I have been running this boiler with the bypass fully closed but I have read here that it should be fully open.
How do I properly set the bypass valve on my system and verify that it is working correctly?
Vic
Your bypass is not piped correctly if it is on the suction side of the circulator and your circulator is on the return side of the boiler. What a bypass is intended to do is 'bypass' some of the water around the boiler. In your case, it will recirculate boiler water back through the boiler. You would be better off leaving the bypass closed than opening it at all. Or install a circulator in the bypass and then you can throttle the bypass valve. As it is now, you do not have a bypass. Maybe your installer would correct it for you if it is new. It is his mistake after all.
Ken
Victorious1_1
01-05-05, 12:33 PM
Thanks Ken.
According to the manufacturer of this unit, the bypass is plumbed this way to make certain that return water to the boiler is always at or above 120 degrees farenheit so that condensate will not collect inside the boiler.
Do you think it's possible that the manufacturer is misinforming me or are they trying to bypass the home heating to prolong the life of their boiler? After all, they did say that the warranty would be voided if the boiler showed signs of condensate damage to the boiler due to return temp being too low.
Ken, if I post a link to a picture of this setup would you have a look at it to determine if it is correct and tell me what should be done to correct any problems if it's plumbed wrong?
Vic
What Weil McLain does in boiler that cannot tolerate a low return water temp is to use a mix valve but I am not in favor of that either because they do not support parts for that valve for as long as the boiler lasts. A second pump might be overkill since you don't have a large water volume. If the reason the manufacturer specs the bypass the way you have it, then you definitely don't want to change it. You will probably find that it will onle need to be open about 5 % or slightly more. Don't open it too far or you will have a boiler off on high limit and radiators that are not hot enough. Sorry for sounding off like I knew it all because the reason for your bypass is valid and I did not see it.
Ken
Victorious1_1
01-05-05, 06:28 PM
Thanks for getting back to me on this Ken.
You are so accurate 99.99% of the time that I really worried that I had a problem here, but, I feel confident in your last reply and will only open the bypass a maximum of 5% if needed to keep the return temp up.
You would think that if the manufacturer felt that return water temp was so critical that they would have installed or recommended an aquastat on the return line to shut off or cycle the circulator if the return temp was too low.
Is this something I should consider doing on my own or should I just let it be?

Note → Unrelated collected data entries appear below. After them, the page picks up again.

-- ==== Sys2Proof/Proofs/SleepSteps.lean ====
section
/-! SUPPORT. SLEEP from its request to power-down or a new start, and the communication-loss path that a mark ends (R68 to R73). -/
namespace Sys2Proof.Machine

/-! ### Communication loss (R68, R267) -/

/-- The loss of communication noted. -/
def State.commNoted (s : State) : State := { s with safe := { s.safe with commOut := true } }

/-- SF7 trips (R267). -/
def State.commTrip (s : State) : State := s.commNoted.trip 6 false 0 false s.commNoted.nowNs

/-- SLEEP is asked for where it is not already (R68). -/
def State.askSleep (s : State) : State :=
  if s.pw.sleepReq.isSome then s
  else { s with pw := { s.pw with sleepReq := some .commLoss, reqAt := s.tm.tread }, link := { s.link with sleepAbort := false } }

theorem exec_commLossTimeout_eq (s : State) : exec .commLossTimeout s =
    whenActing s fun s => s.when (decide (s.used LINK.LOSS_TO ≤ s.link.loss) && !s.safe.commOut) fun s => s.commTrip.askSleep := (rfl)

section
variable (s : State) (k : Nat) (sen : Bool) (index : Nat) (fast : Bool) (t : Nat)

theorem State.trip_without {c : List Part} (hs : Part.safe ∈ c) (hb : Part.ban ∈ c) :
    (s.trip k sen index fast t).without c = s.without c := by
  rw [State.trip, State.lockCause_without _ hs hb, State.cond_without]

theorem State.trip_holds (hk : k < 8) : (s.trip k sen index fast t).holds k = true := by
  rw [State.trip, State.lockCause_holds _ _ _ _ _ (by omega), State.holds_cond _ _ _ _ (by omega), if_pos rfl]

theorem State.trip_commOut : (s.trip k sen index fast t).safe.commOut = s.safe.commOut := by
  rw [State.trip, State.lockCause_commOut, State.cond_safe]

theorem State.trip_locked : (s.trip k sen index fast t).locked = true := State.lockCause_locked _ _ _ _ _
theorem State.trip_event : (s.trip k sen index fast t).bit SAFE.EVT.TRIP = true := State.lockCause_trip _ _ _ _

end

theorem State.commTrip_without (s : State) : s.commTrip.without [.safe, .ban] = s.without [.safe, .ban] :=
  (State.trip_without _ _ _ _ _ _ (by decide) (by decide)).trans (s.withSafe_without (by decide) _)

theorem State.askSleep_asks {u : State} (h : u.pw.sleepReq = none) : u.askSleep =
    { u with pw := { u.pw with sleepReq := some .commLoss, reqAt := u.tm.tread }, link := { u.link with sleepAbort := false } } :=
  if_neg (by simp [h])

theorem commLossTimeout_trips {s : State} (hact : s.pw.phase = .active) (hl : s.pw.leave = none)
    (hloss : s.used LINK.LOSS_TO ≤ s.link.loss) (hout : s.safe.commOut = false) (hr : s.pw.sleepReq = none) :
    ∃ t, exec .commLossTimeout s = .next t ∧ t.pw = { s.pw with sleepReq := some .commLoss, reqAt := s.tm.tread } ∧
      t.safe.commOut = true ∧ t.holds 6 = true ∧ t.locked = true ∧ t.bit SAFE.EVT.TRIP = true := by
  have hpw := State.pw_of_without s.commTrip_without
  have htm := State.tm_of_without (by decide) s.commTrip_without
  have hcomm : s.commTrip.safe.commOut = true := State.trip_commOut _ _ _ _ _ _
  have hholds : s.commTrip.holds 6 = true := State.trip_holds _ _ _ _ _ _ (by decide)
  have hlock : s.commTrip.locked = true := State.trip_locked _ _ _ _ _ _
  have hev : s.commTrip.bit SAFE.EVT.TRIP = true := State.trip_event _ _ _ _ _ _
  have hwhen : (s.when (decide (s.used LINK.LOSS_TO ≤ s.link.loss) && !s.safe.commOut) fun s => s.commTrip.askSleep) =
      s.commTrip.askSleep := if_pos (by simp [hloss, hout])
  rw [exec_commLossTimeout_eq, whenActing_active s _ hact, hwhen, State.askSleep_asks (by rw [hpw, hr])]
  generalize s.commTrip = u at hpw htm hcomm hholds hlock hev
  refine ⟨_, rfl, ?_⟩
  rw [State.settle_keep]
  · exact ⟨by rw [← hpw, ← htm]; rfl, hcomm, hholds, hlock, hev⟩
  · show u.pw.leave = none
    rw [hpw, hl]
  · show u.pw.phase = s.pw.phase
    rw [hpw]

/-! ### The beginning of an entry (R69, R381, R424) -/

/-- Step 1 of an entry up to its flush: what both kinds of request stop. -/
def State.sleepStops (s : State) : State :=
  ((s.setGal { s.gal with stopped := true }).tipStop).cutSwitches ((List.range 36).map (· + 1))

/-- The lock-out of a host request. -/
def State.hostLock (s : State) : State :=
  ({ s with safe := { s.safe with hostAt := some s.tm.tread } }).lockCause 12 0 s.nowNs true

theorem State.sleepBegin_host (s : State) :
    s.sleepBegin .host = ((s.setB SYS.STATUS.SLEEPPEND true).hostLock.sleepStops).closeBegin (.sleep .host) false := (rfl)

theorem State.sleepBegin_commLoss (s : State) :
    s.sleepBegin .commLoss = ((s.setB SYS.STATUS.SLEEPPEND true).sleepStops).closeBegin (.sleep .commLoss) false := (rfl)

section
variable (s : State)

theorem State.sleepStops_pw : s.sleepStops.pw = s.pw := by
  have hg : Part.gal ∈ [Part.gal, .tip, .bal] := by decide
  have ht : Part.tip ∈ [Part.gal, .tip, .bal] := by decide
  refine State.pw_of_without (c := [.gal, .tip, .bal]) ?_
  rw [State.sleepStops, State.cutSwitches_without _ (by decide), State.tipStop, State.tipOp_without _ ht, State.setTip_without _ ht,
    State.setGal_without _ hg]

theorem State.sleepStops_stopped : s.sleepStops.gal.stopped = true := by
  have ht : Part.tip ∈ [Part.tip, .bal] := by decide
  have h : s.sleepStops.gal = (s.setGal { s.gal with stopped := true }).gal := by
    refine State.gal_of_without (c := [.tip, .bal]) (by decide) ?_
    rw [State.sleepStops, State.cutSwitches_without _ (by decide), State.tipStop, State.tipOp_without _ ht, State.setTip_without _ ht]
  rw [h]
  rfl

theorem State.sleepStops_pageWords {p : Nat} (h : 0x1A ≠ p) : s.sleepStops.pageWords p = s.pageWords p := by
  have hcut (u : State) (l : List Nat) : (u.cutSwitches l).pageWords p = u.pageWords p :=
    State.forEach_pageWords u _ _ fun n _ v => v.cutSwitch_pageWords n _
  rw [State.sleepStops, hcut, State.tipStop, State.tipOp_pageWords _ h, State.setTip_pageWords, State.setGal_pageWords]

theorem State.hostLock_pw : s.hostLock.pw = s.pw := by
  refine State.pw_of_without (c := [.safe, .ban]) ?_
  rw [State.hostLock, State.lockCause_without _ (by decide) (by decide)]
  exact s.withSafe_without (by decide) _

theorem State.hostLock_pending : s.hostLock.get SYS.STATUS.SLEEPPEND = s.get SYS.STATUS.SLEEPPEND := by
  rw [State.hostLock, State.lockCause_get _ _ _ _ _ (by decide) (by decide) (by decide)]
  rfl

theorem State.hostLock_locked : s.hostLock.locked = true := State.lockCause_locked _ _ _ _ _

/-- Nothing follows the flush of an entry but the end of the entry. -/
theorem State.closingEnd_sleep {r : SleepReq} (h : s.pw.closing = some (.sleep r)) : s.closingEnd = s := by
  simp [State.closingEnd, h]

/-- The flush of an entry leaves the power state, the stop of the gallery, and the words beside GAL and FLASH. -/
theorem State.closeBegin_sleep (r : SleepReq) : (s.closeBegin (.sleep r) false).pw = { s.pw with closing := some (.sleep r) } ∧
    (s.closeBegin (.sleep r) false).gal.stopped = s.gal.stopped ∧
    ∀ p, 0x18 ≠ p → 0x19 ≠ p → (s.closeBegin (.sleep r) false).pageWords p = s.pageWords p := by
  by_cases hf : s.flState = 1
  · have hstop : ((s.closeNoted (.sleep r)).galFlush false).opNext.gal.stopped = s.gal.stopped := by
      rw [State.gal_of_without (by decide) (State.opNext_without _), State.galFlush_stopped]
      rfl
    have hpage (p : Nat) (hg : 0x18 ≠ p) (hfl : 0x19 ≠ p) :
        ((s.closeNoted (.sleep r)).galFlush false).opNext.pageWords p = s.pageWords p := by
      rw [State.opNext_pageWords _ hfl, State.galFlush_pageWords _ hfl hg]
      rfl
    rw [State.closeBegin_ready hf]
    exact ⟨rfl, hstop, hpage⟩
  · rw [State.closeBegin_none hf, State.closingEnd_sleep (r := r) _ rfl]
    exact ⟨rfl, rfl, fun _ _ _ => rfl⟩

end

/-- What an entry does at its master clock 0. -/
def State.sleepStep (s : State) : State :=
  match s.pw.sleepReq with
  | some .host => if s.pw.closing.isNone && decide (s.pw.reqAt < s.tm.tread) then s.sleepBegin .host else s
  | some .commLoss => if s.pw.closing.isNone then s.sleepBegin .commLoss else s
  | none => s

theorem exec_sleepEntry_eq (s : State) : exec .sleepEntry s = whenActing s State.sleepStep := by
  unfold State.sleepStep
  rfl

section
variable {s : State}

/-- An entry that has stopped what it stops begins its flush: what then shows. -/
theorem State.closeBegin_shows {u : State} (r : SleepReq) (hpw : u.pw = s.pw) (hpend : u.bit SYS.STATUS.SLEEPPEND = true)
    (hl : s.pw.leave = none) :
    (s.settle (u.sleepStops.closeBegin (.sleep r) false)).pw = { s.pw with closing := some (.sleep r) } ∧
    (s.settle (u.sleepStops.closeBegin (.sleep r) false)).bit SYS.STATUS.SLEEPPEND = true ∧
    (s.settle (u.sleepStops.closeBegin (.sleep r) false)).gal.stopped = true ∧
    (s.settle (u.sleepStops.closeBegin (.sleep r) false)).locked = u.locked := by
  obtain ⟨hcpw, hstop, hpage⟩ := u.sleepStops.closeBegin_sleep r
  rw [State.sleepStops_pw, hpw] at hcpw
  rw [State.sleepStops_stopped] at hstop
  have hbit {f : Fld} {p : Nat} (hg : 0x18 ≠ p) (hfl : 0x19 ≠ p) (ht : 0x1A ≠ p) (hf : f.addr / 64 = p) :
      (u.sleepStops.closeBegin (.sleep r) false).bit f = u.bit f :=
    (State.bit_of_pageWords (hpage p hg hfl) hf).trans (State.bit_of_pageWords (u.sleepStops_pageWords ht) hf)
  have hshow : (u.sleepStops.closeBegin (.sleep r) false).bit SYS.STATUS.SLEEPPEND = true :=
    (hbit (p := 1) (by decide) (by decide) (by decide) rfl).trans hpend
  have hlock : (u.sleepStops.closeBegin (.sleep r) false).locked = u.locked :=
    hbit (p := 0x15) (by decide) (by decide) (by decide) rfl
  rw [State.settle_keep (by rw [hcpw]; exact hl) (by rw [hcpw])]
  generalize u.sleepStops.closeBegin (.sleep r) false = v at hcpw hstop hshow hlock
  exact ⟨hcpw, hshow, hstop, hlock⟩

variable (hact : s.pw.phase = .active) (hl : s.pw.leave = none)
include hact hl

theorem sleepEntry_host (hr : s.pw.sleepReq = some .host) (hc : s.pw.closing = none) (hat : s.pw.reqAt < s.tm.tread) :
    ∃ t, exec .sleepEntry s = .next t ∧ t.pw = { s.pw with closing := some (.sleep .host) } ∧
      t.bit SYS.STATUS.SLEEPPEND = true ∧ t.gal.stopped = true ∧ t.locked = true := by
  have hstep : s.sleepStep = s.sleepBegin .host := by simp [State.sleepStep, hr, hc, hat]
  have hpend : (s.setB SYS.STATUS.SLEEPPEND true).hostLock.bit SYS.STATUS.SLEEPPEND = true := by
    rw [State.bit, State.hostLock_pending]
    exact State.bit_setB _ _ _ _ _ (by decide)
  obtain ⟨hpw, hshow, hstop, hlock⟩ := State.closeBegin_shows (s := s) .host
    ((State.hostLock_pw (s.setB SYS.STATUS.SLEEPPEND true)).trans (State.setB_pw _ _ _)) hpend hl
  refine ⟨_, (exec_sleepEntry_eq s).trans (whenActing_active s _ hact), ?_⟩
  rw [hstep, State.sleepBegin_host]
  exact ⟨hpw, hshow, hstop, hlock.trans (State.hostLock_locked _)⟩

theorem sleepEntry_commLoss (hr : s.pw.sleepReq = some .commLoss) (hc : s.pw.closing = none) :
    ∃ t, exec .sleepEntry s = .next t ∧ t.pw = { s.pw with closing := some (.sleep .commLoss) } ∧
      t.bit SYS.STATUS.SLEEPPEND = true ∧ t.gal.stopped = true := by
  have hstep : s.sleepStep = s.sleepBegin .commLoss := by simp [State.sleepStep, hr, hc]
  have hpend : (s.setB SYS.STATUS.SLEEPPEND true).bit SYS.STATUS.SLEEPPEND = true := State.bit_setB _ _ _ _ _ (by decide)
  obtain ⟨hpw, hshow, hstop, -⟩ := State.closeBegin_shows (s := s) (u := s.setB SYS.STATUS.SLEEPPEND true) .commLoss
    (State.setB_pw _ _ _) hpend hl
  refine ⟨_, (exec_sleepEntry_eq s).trans (whenActing_active s _ hact), ?_⟩
  rw [hstep, State.sleepBegin_commLoss]
  exact ⟨hpw, hshow, hstop⟩

theorem sleepEntry_waits (hr : s.pw.sleepReq = some .host) (hat : s.tm.tread ≤ s.pw.reqAt) : exec .sleepEntry s = .next s := by
  have hstep : s.sleepStep = s := by simp [State.sleepStep, hr, Nat.not_lt.mpr hat]
  rw [exec_sleepEntry_eq, whenActing_active s _ hact, hstep, State.settle_plain s s hl rfl rfl rfl]

end
end Sys2Proof.Machine
end

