-- ==== Sys2Proof/Proofs/ChainRestarts.lean ====
section
/-! SUPPORT. The cells' part of the state behind the gate; what a restart does to the fine chains (R89, R94). -/
namespace Sys2Proof.Machine

/-! ### The cells' part -/

section
variable {s t : State} {c : List Part}

theorem State.only_cells (hc : Part.cells ∈ c) : (s.only t c).cells = t.cells := by simp [State.only, hc]

theorem State.cells_of_without (hc : Part.cells ∉ c) (h : t.without c = s.without c) : t.cells = s.cells := by
  rw [← State.only_of_without h]
  simp [State.only, hc]

end

/-! ### One chain restarted -/

/-- A chain restarted at clock `t`: no samples, no history, nothing posted (R89). -/
def Chain.restarted (x : Chain) (t : Nat) (afterOvr : Bool) : Chain :=
  { x with start := t, buf := [], n := 0, primed := false, hist := [], corner := [], notch := [], posted := false, afterOvr := afterOvr }

theorem Chain.restarted_twice (x : Chain) (t : Nat) (b : Bool) : (x.restarted t b).restarted t b = x.restarted t b := (rfl)

section
variable (s : State) (ch t : Nat) (b : Bool)

theorem State.restartChain_cells : (s.restartChain ch t b).cells =
    { s.cells with chains := put s.cells.chains ch ((look s.cells.chains ch).restarted t b) } := (rfl)

theorem State.restartChain_restart : (s.restartChain ch t b).bit CELLCFG.EVT.RESTART = true :=
  (State.bit_set_ne _ _ _ _ (by decide) (by decide)).trans (State.bit_evt _ _ _ _ (by decide))

theorem State.restartChain_fineValid : (s.restartChain ch t b).bit CELLCFG.STATUS.FINEVALID = false := by
  rw [State.bit, State.restartChain, State.get_set _ _ _ (by decide)]
  rfl

end

/-! ### Several chains restarted at one clock -/

/-- Restart the chains of a list of channels. -/
def State.restartChains (s : State) (l : List Nat) (t : Nat) (afterOvr : Bool) : State :=
  forEach l (fun ch s => s.restartChain ch t afterOvr) s

section
variable (s : State) (t : Nat) (b : Bool)

theorem State.restartChains_chain (l : List Nat) (ch : Nat) : look (s.restartChains l t b).cells.chains ch =
    if ch ∈ l then (look s.cells.chains ch).restarted t b else look s.cells.chains ch := by
  induction l generalizing s with
  | nil => rfl
  | cons k l ih =>
    have hstep : look (s.restartChain k t b).cells.chains ch =
        if ch = k then (look s.cells.chains ch).restarted t b else look s.cells.chains ch := by
      rw [State.restartChain_cells, look_put]
      split <;> simp [*]
    have hloop : s.restartChains (k :: l) t b = (s.restartChain k t b).restartChains l t b := rfl
    rw [hloop, ih, hstep]
    by_cases hk : ch = k <;> by_cases hl : ch ∈ l <;> simp [hk, hl, Chain.restarted_twice]

theorem State.restartChains_ovl (l : List Nat) : (s.restartChains l t b).cells.ovl = s.cells.ovl :=
  forEach_keeps (fun u : State => u.cells.ovl) _ l (fun ch _ u => by rw [u.restartChain_cells ch t b]) s

theorem State.restartChains_snap (l : List Nat) : (s.restartChains l t b).cells.snap = s.cells.snap :=
  forEach_keeps (fun u : State => u.cells.snap) _ l (fun ch _ u => by rw [u.restartChain_cells ch t b]) s

end

end Sys2Proof.Machine
end

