/-- A transaction is its command slot behind the gate of a running device; where that leaves every part alone, it ends there. -/
theorem exec_transaction {s : State} {i : Instr} {op n : Nat} {c : Cmd} {a : Bool} (hact : s.pw.phase = .active)
    (hstay : s.pw.leave = none) (htr : transaction i = some (op, c, n, a)) {t : State} (ht : ∀ c, t.without c = s.without c)
    (hcmd : ∀ run, s.command op c n a run = t) : exec i s = .next t := by
  have gated (run : State → State × List Byte) (ps : List Part) : whenActive ps s (fun s => s.command op c n a run) = .next t := by
    rw [whenActive_next hact (by rw [hcmd]; exact ht ps), hcmd]
  have acting (run : State → State × List Byte) : whenActing s (fun s => s.command op c n a run) = .next t := by
    rw [whenActing_active s _ hact, hcmd, State.settle_of_without hstay (ht [])]
  cases i
  case read | countOff | ping | rateSet | plantTime => cases htr; exact gated _ _
  case write | writeMask | bcastWrite => cases htr; exact acting _
  all_goals cases htr

/-- Settles O48: an answer without room in Q3 is the case `State.perform_full` or `State.duplicate_full`, whatever the command does. -/
theorem noRoomForResponse : Obligations.NoRoomForResponse := by
  refine ⟨fun s i c op n a hact hstay htr harr hsil hok hrej => ?_,
    fun s i c op n a e r hact hstay htr hup hfr haddr hcrc hver hfind hsame hresp hroom => ?_,
    fun s i c op n a e hact hstay htr hup hfr haddr hcrc hver hfind hother hsil hroom => ?_⟩
  · refine exec_transaction hact hstay htr s.q3Full_without fun run => ?_
    rw [State.command_of_arrives harr]
    by_cases hst : s.cmdStatus op c = 0
    · obtain ⟨hans, hroom⟩ := hok hst
      exact State.perform_full hsil (.inr hans) (by rw [if_pos hst]; exact hroom)
    · exact State.perform_full hsil (.inl hst) (by rw [if_neg hst]; exact hrej hst)
  · refine exec_transaction hact hstay htr s.q3Full_without fun run => ?_
    rw [State.command_of_cached hup hfr haddr hcrc hver hfind, if_pos hsame, State.duplicate_full hresp hroom]
    rfl
  · refine exec_transaction hact hstay htr s.q3Full_without fun run => ?_
    rw [State.command_of_cached hup hfr haddr hcrc hver hfind, if_neg hother]
    exact State.perform_full hsil (.inl (by decide)) hroom

/-! ### Answers -/

section
variable (s : State)

theorem State.append_newest (q : Nat) (bytes : List Byte) (up dn fixed : Bool) : (s.append q bytes up dn fixed).newest q = some bytes := by
  simp [State.append, State.newest, State.setQueue]

theorem State.respond_newest (p : Port) (bytes : List Byte) : (s.respond p bytes).newest 3 = some bytes := s.append_newest 3 bytes _ _ _

/-- The answer of a command to its landing, and its entry in the port's cache. -/
def State.answered (c : Cmd) (op st : Nat) : State :=
  (s.respond c.port (Cmd.respHead c op st)).enter c.port ⟨c.tid.toNat, crc32 (Cmd.payload c), some (Cmd.respHead c op st)⟩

It seems to work fine presently, but, I am having a professional come to give it an annual inspection this Friday.
Do they check the return temps/adjust bypasses and combustion mixture when they do these inspections?
Vic
I am not familiar with your particular boiler but I know that long durations of return water below 110 can cause scale on the fireside of the boiler. I believe you said that you had 1" copper and if you have finned baseboard radiation, you don't have much to worry about. The manufacturers don't want to price themselves out of the game by providing all the accessories you MAY need. They instead make the recommendations, hoping that an installer will read and heed their info. A reverse aquastat would not do the trick because the cold water is already in the boiler by the time the aquastat stops the pump. The best way to adjust your type of bypass would be to start the boiler with a cold house and hold your hand on the return pipe right at the boiler and open the bypass a tiny bit at a time until you can just keep a hold of it with your whole hand. That would be less than 130 degrees (approximately). If it is 130 or above, you will have a hard time grasping the pipe with your whole hand and holding on. I know that sounds crude but without an infrared thermometer or a digital temp thermocouple, it will suffice. If you leave the bypass as far closed as possible, all the rest of the pumps power will be sent to the radiators and not be wasted running water around the boiler.
Ken
Victorious1_1
01-06-05, 12:02 PM
Thanks Ken, as always, your answer is clear and extremely helpful. I'll check the performance of that bypass using the method you stated.